══ Dataset excerpts

-- ==== Sys2Proof/Machine/Rec.lean ====
section
/-! DEFINITION. The event recorder (chapter 16): committing records to the rings, overflow and suppression, marks and
snapshots, and the REC commands. -/
set_option autoImplicit false

namespace Sys2Proof.Machine

/-! ### Rings (R373, R376, R377) -/

/-- Sequences wrap modulo 2^32 and never take the value 0 (R373). -/
def seqNext (n : Nat) : Nat := if 0xFFFFFFFF ≤ n then 1 else n + 1

/-- Distance from a sequence up to another, on the sequence's circle without 0. -/
def seqDist (a b : Nat) : Nat := (b + 0xFFFFFFFF - a) % 0xFFFFFFFF

def padTo8 (n : Nat) : Nat := ceilDiv n 8 * 8

/-- Bytes a record occupies: header, padded payload, trailer. -/
def recSize (payload : Nat) : Nat := 24 + padTo8 payload

def ringSize (audit : Bool) : Nat := if audit then 0x400000 else 0xC00000

def getRing (s : State) (audit : Bool) : Ring := if audit then s.rec_.audit else s.rec_.diag

def setRing (audit : Bool) (r : Ring) (s : State) : State :=
  if audit then { s with rec_ := { s.rec_ with audit := r } } else { s with rec_ := { s.rec_ with diag := r } }

def firstSeq (r : Ring) : Nat := match r.recs with
  | [] => 0
  | x :: _ => x.seq

/-- Does a record lie in the bytes [a, b). -/
def overlaps (a b : Nat) (x : Rec) : Bool := decide (x.offset < b) && decide (a < x.offset + recSize x.payload.length)

/-- A snapshot whose range loses a record it has not returned ends (R385). -/
def endSnaps (gone : List Rec) (sn : Snap) : Snap :=
  if sn.open_ && decide (sn.next ≠ seqNext sn.last) &&
      gone.any (fun x => decide (seqDist sn.next x.seq ≤ seqDist sn.next sn.last)) then
    { sn with open_ := false, ended := true }
  else sn

/-- Commits a record (R374, R376): it takes the next sequence, and every older record it overlaps is retired. -/
def commit (audit : Bool) (e : Staged) (s : State) : State :=
  let ring := getRing s audit
  let cut := decide (1008 < e.payload.length)
  let pay := e.payload.take 1008
  let size := recSize pay.length
  let wrap := decide (ringSize audit < ring.writeOff + size)
  let off := if wrap then 0 else ring.writeOff
  let hit := fun (x : Rec) => overlaps off (off + size) x || (wrap && overlaps ring.writeOff (ringSize audit) x)
  let gone := ring.recs.filter hit
  let rec' : Rec :=
    { truncated := cut, host := e.host, timeRaw := e.timeRaw, audit := audit, code := e.code,
      seq := seqNext ring.lastSeq, opTime := s.rec_.opTime, cycles := s.rec_.cycles, payload := pay, offset := off,
      crcBad := false }
  let ring' : Ring :=
    { recs := ring.recs.filter (fun x => !hit x) ++ [rec'], lastSeq := rec'.seq, writeOff := off + size }
  let s1 := setRing audit ring' s
  if audit then { s1 with rec_ := { s1.rec_ with snaps := s1.rec_.snaps.map (endSnaps gone) } } else s1

/-- Audit events that wait move into the audit FIFO as room appears (R380). -/
def refillAudit (s : State) : State :=
  let room := 16 - s.rec_.audFifo.length
  { s with rec_ := { s.rec_ with audFifo := s.rec_.audFifo ++ (s.rec_.audWait.take room).map (fun p => p.1),
                                 audWait := s.rec_.audWait.drop room } }

/-- EV_AUDIT_OVERFLOW stands where the lost records would have stood (R380). -/
def writeOverflow (s : State) : State :=
  let d := min s.rec_.lost 0xFFFF
  let ws := [wordOfFields [(s.rec_.lostFirst, 0), (s.rec_.lostLast, 16)]] ++ words64 s.rec_.lostTime
  let e : Staged := { code := 0x0B01, host := false, timeRaw := s.time.raw, payload := recordPayload s.now d ws }
  let s1 := commit true e { s with rec_ := { s.rec_ with lost := 0, audOverflows := s.rec_.audOverflows + 1 } }
  deliver 0x0B01 d s.now ws .all (triggerJobs 0x0B01 s1)

/-- The recorder takes its next record (R378, R380, R382): a summary that waits, EV_AUDIT_OVERFLOW in its place, audit
records before diagnostic ones. -/
def takeNext (s : State) : State :=
  let c := s.rec_
  match c.summary with
  | e :: rest => startWrite false false e { s with rec_ := { c with summary := rest } }
  | [] =>
    if c.lost ≠ 0 ∧ c.lostAfter = 0 then
      startWrite true true { code := 0x0B01, host := false, timeRaw := s.time.raw, payload := List.replicate 24 0 } s
    else match c.audFifo, c.diagFifo with
      | e :: rest, _ =>
        refillAudit (startWrite true false e
          { s with rec_ := { c with audFifo := rest, lostAfter := c.lostAfter - 1 } })
      | [], e :: rest => startWrite false false e { s with rec_ := { c with diagFifo := rest } }
      | [], [] => s

/-- The record in progress is committed, and the next one is begun. -/
def finishWrite (s : State) : State :=
  match s.rec_.writing with
  | none => s
  | some w =>
    let s1 := { s with rec_ := { s.rec_ with writing := none } }
    takeNext (if w.overflow then writeOverflow s1 else commit w.audit w.entry s1)

/-- Writing a record takes 0.5 us plus 5 ns per byte (R378). -/
def writeNs (w : Writing) : Nat := 500 + 5 * recSize (min 1008 w.entry.payload.length)

/-- Every record that is generated is committed, in the recorder's order. -/
def drain : Nat → State → State
  | 0, s => s
  | n + 1, s => if s.rec_.writing.isNone then s else drain n (finishWrite s)

/-- The recorder with nothing staged: what a host record and an erase come after. -/
def drained (s : State) : State :=
  let c := s.rec_
  drain (3 + c.summary.length + c.audFifo.length + c.audWait.length + c.diagFifo.length) s

/-- RECORD_COMMIT (R371-R380): the writing of the record in progress ends; time passes where none is. -/
def execRecordCommit (dt : Nat) (s : State) : Host.Outcome State Fault Refusal :=
  .next (match s.rec_.writing with
    | some w => if powered s then finishWrite (beginUp (w.since + writeNs w) s) else begin_ dt s
    | none => begin_ dt s)

/-- An audit event that waited is lost and counted (R380). -/
def loseAudit (e : Staged) (rest : List (Staged × Nat)) (c : Recorder) : Recorder :=
  let fresh := decide (c.lost = 0)
  { c with
      audWait := rest, lost := c.lost + 1, lostFirst := if fresh then e.code else c.lostFirst, lostLast := e.code,
      lostTime := if fresh then leNat (e.payload.take 8) else c.lostTime,
      lostAfter := if fresh then c.audFifo.length else c.lostAfter }

/-- AUDIT_STAGE_TIMEOUT (R380): the first audit event that waits has waited for 100 us; time passes
where none waits. -/
def execAuditStageTimeout (dt : Nat) (s : State) : Host.Outcome State Fault Refusal :=
  .next (match s.rec_.audWait with
    | (e, since) :: rest =>
      let s1 := beginUp (since + 100000) s
      { s1 with rec_ := loseAudit e rest s1.rec_ }
    | [] => begin_ dt s)

/-- Order of R382: code, then cause. -/
def suppLe (a b : Suppressed) : Bool := decide (a.code < b.code) || (decide (a.code = b.code) && decide (a.cause ≤ b.cause))

def suppInsert (x : Suppressed) : List Suppressed → List Suppressed
  | [] => [x]
  | y :: r => if suppLe x y then x :: y :: r else y :: suppInsert x r

/-- The whole second at which the counts are summarised next: the present one, unless that is done. -/
def summaryTime (s : State) : Nat :=
  let t := ceilDiv s.now nsPerSec
  (if t = s.rec_.summedAt then t + 1 else t) * nsPerSec

/-- The counts are summarised (R382). -/
def summarise (s : State) : State :=
  let l := s.rec_.suppressed.foldr suppInsert []
  let es := l.take 124
  let ws := es.flatMap (fun e => [wordOfFields [(e.code, 0), (e.cause, 16)], wordOf e.count])
  let e : Staged := { code := 0x0B00, host := false, timeRaw := s.time.raw, payload := recordPayload s.now es.length ws }
  let s1 := { s with rec_ := { s.rec_ with suppressed := l.drop 124, summedAt := s.now / nsPerSec } }
  let s2 := if s1.rec_.writing.isNone then startWrite false false e s1
    else { s1 with rec_ := { s1.rec_ with summary := s1.rec_.summary ++ [e] } }
  deliver 0x0B00 es.length s.now ws .all (triggerJobs 0x0B00 s2)

/-- REC_SUPPRESS_SECOND (R382), at a whole second at which some count is not 0. -/
def execRecSuppressSecond (s : State) : Host.Outcome State Fault Refusal :=
  let t := summaryTime s
  .next (if powered s && !s.rec_.suppressed.isEmpty && reaches t s then summarise (beginAt t s) else begin_ 0 s)

/-! ### Records as words -/

/-- The CRC as a reader finds it: where an uncorrectable error lies in the record, a word that is not the CRC of the rest. -/
def foundCrc (x : Rec) (crc : Word) : Word :=
  if x.crcBad then crc + wordOf (1 + (Config.freeWord x.seq).toNat % (2 ^ 32 - 1)) else crc

/-- The first three header fields and the payload, as bytes; the trailer's CRC covers them (chapter 16). -/
def recHeaderWords (x : Rec) : List Word :=
  [wordOfFields [(natOfBool x.truncated, 0), (natOfBool x.host, 1), (natOfBool x.timeRaw, 2), (natOfBool x.audit, 4),
     (x.payload.length, 6), (x.code, 16)],
   wordOf x.seq, wordOf x.opTime, wordOfFields [(x.opTime / 2 ^ 32 % 256, 0), (x.cycles % 2 ^ 24, 8)]]

def recWords (x : Rec) : List Word :=
  let body := recHeaderWords x ++
    bytesWords (x.payload ++ List.replicate (padTo8 x.payload.length - x.payload.length) 0)
  body ++ [foundCrc x (BitVec.ofNat 32 (crc32 (wordBytes body)).toNat), wordOf 0xC0A1D0FF]

def ringBytes (r : Ring) : Nat := r.recs.foldl (fun a x => a + recSize x.payload.length) 0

════

Restate the listing word for word, but only from its first line through the line with "def padTo8 (n : Nat) : Nat := ceilDiv n 8 * 8", keeping both end lines.

Result of this task:
-- ==== Sys2Proof/Machine/Rec.lean ====
section
/-! DEFINITION. The event recorder (chapter 16): committing records to the rings, overflow and suppression, marks and
snapshots, and the REC commands. -/
set_option autoImplicit false

namespace Sys2Proof.Machine

/-! ### Rings (R373, R376, R377) -/

/-- Sequences wrap modulo 2^32 and never take the value 0 (R373). -/
def seqNext (n : Nat) : Nat := if 0xFFFFFFFF ≤ n then 1 else n + 1

/-- Distance from a sequence up to another, on the sequence's circle without 0. -/
def seqDist (a b : Nat) : Nat := (b + 0xFFFFFFFF - a) % 0xFFFFFFFF

def padTo8 (n : Nat) : Nat := ceilDiv n 8 * 8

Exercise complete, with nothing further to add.